▶ [What you are asked to do]: Beginning with the line where "def pfBest : List" appears, repeat every remaining line of the entries exactly, the last line included.

*** Opening Records supplied ***

/-! ### The probe (R421, R495, R496, R511) -/

/-- MATCH_ID agrees with the ID under MATCH_MASK. -/
def pfMatches (p : List Byte) (id : Nat) : Bool := (pfMatchId p ^^^ id) &&& pfMatchMask p == 0

/-- Bits set in a number of 64 bits. -/
def ones64 (v : Nat) : Nat := (bitList 64 v).length

/-- `p` is chosen over `q`: more mask bits, then the higher REVISION, then the lower PROFILE_ID (R511). -/
def pfBetter (p q : List Byte) : Bool :=
  let a := ones64 (pfMatchMask p)
  let b := ones64 (pfMatchMask q)
  if a != b then decide (b < a)
  else if pfRevision p != pfRevision q then decide (pfRevision q < pfRevision p)
  else decide (pfId p < pfId q)

/-- The best of a list of candidates. -/
def pfBest : List (List Byte) → Option (List Byte)
  | [] => none
  | p :: ps =>
    match pfBest ps with
    | none => some p
    | some q => if pfBetter p q then some p else some q

/-- The profile a channel binds: from the store, else from the library; and whether R495 excluded a matching one. -/
def bindProfile (s : State) (ch id : Nat) : Option (List Byte) × Bool :=
  let cls := b2n (s.aon.rails.bank18.getLsbD (ch / 4))
  let ok := fun p => pfVccq p == cls && rateOk (pfMode p) (pfVccq p) (pfRate p)
  let st := s.sys.profiles.filter (fun p => pfMatches p id)
  let lib := s.sys.library.filter (fun p => pfMatches p id)
  match pfBest (st.filter ok) with
  | some p => (some p, false)
  | none => (pfBest (lib.filter ok), !(st ++ lib).isEmpty)

/-- A LUN entry as the probe leaves it. -/
def newLun (id : DWord) : Lun :=
  { id := id, failed := false, op := .idle, since := 0, suspended := false, suspends := 0, ran := 0, waiting := 0
    faults := [] }

/-- PROFILE entry (Table 21-3). -/
def logProfileEntry (s : State) (kind k : Nat) (id : DWord) : State :=
  logEvent s logProfile [(0, 1, kind), (1, 1, k / 32), (2, 1, k / 4 % 8), (3, 1, k % 4), (4, 8, id.toNat)]

/-- The probe of one channel: bind a profile to its lowest responding target, then judge each LUN (R421, R495, R511). -/
def probeChannel (s : State) (ch : Nat) (found : List (Nat × DWord)) : State :=
  match found with
  | [] => s
  | (k0, id0) :: _ =>
    match bindProfile s ch id0.toNat with
    | (none, true) => logProfileEntry s 3 k0 id0
    | (none, false) => found.foldl (fun s x => logProfileEntry s 1 x.1 x.2) s
    | (some p, _) =>
      let s1 := { s with media := { s.media with bound := tput s.media.bound ch p } }
      found.foldl (fun s x =>
        if !pfMatches p x.2.toNat then logProfileEntry s 2 x.1 x.2
        else if pfLuns p ≤ x.1 % 4 then s
        else { s with media := { s.media with luns := tput s.media.luns x.1 (newLun x.2)
                                              chPresent := putBit s.media.chPresent ch true } }) s1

*** Closing Records supplied ***

▶ [Expected answer]:
def pfBest : List (List Byte) → Option (List Byte)
  | [] => none
  | p :: ps =>
    match pfBest ps with
    | none => some p
    | some q => if pfBetter p q then some p else some q

/-- The profile a channel binds: from the store, else from the library; and whether R495 excluded a matching one. -/
def bindProfile (s : State) (ch id : Nat) : Option (List Byte) × Bool :=
  let cls := b2n (s.aon.rails.bank18.getLsbD (ch / 4))
  let ok := fun p => pfVccq p == cls && rateOk (pfMode p) (pfVccq p) (pfRate p)
  let st := s.sys.profiles.filter (fun p => pfMatches p id)
  let lib := s.sys.library.filter (fun p => pfMatches p id)
  match pfBest (st.filter ok) with
  | some p => (some p, false)
  | none => (pfBest (lib.filter ok), !(st ++ lib).isEmpty)

/-- A LUN entry as the probe leaves it. -/
def newLun (id : DWord) : Lun :=
  { id := id, failed := false, op := .idle, since := 0, suspended := false, suspends := 0, ran := 0, waiting := 0
    faults := [] }

/-- PROFILE entry (Table 21-3). -/
def logProfileEntry (s : State) (kind k : Nat) (id : DWord) : State :=
  logEvent s logProfile [(0, 1, kind), (1, 1, k / 32), (2, 1, k / 4 % 8), (3, 1, k % 4), (4, 8, id.toNat)]

/-- The probe of one channel: bind a profile to its lowest responding target, then judge each LUN (R421, R495, R511). -/
def probeChannel (s : State) (ch : Nat) (found : List (Nat × DWord)) : State :=
  match found with
  | [] => s
  | (k0, id0) :: _ =>
    match bindProfile s ch id0.toNat with
    | (none, true) => logProfileEntry s 3 k0 id0
    | (none, false) => found.foldl (fun s x => logProfileEntry s 1 x.1 x.2) s
    | (some p, _) =>
      let s1 := { s with media := { s.media with bound := tput s.media.bound ch p } }
      found.foldl (fun s x =>
        if !pfMatches p x.2.toNat then logProfileEntry s 2 x.1 x.2
        else if pfLuns p ≤ x.1 % 4 then s
        else { s with media := { s.media with luns := tput s.media.luns x.1 (newLun x.2)
                                              chPresent := putBit s.media.chPresent ch true } }) s1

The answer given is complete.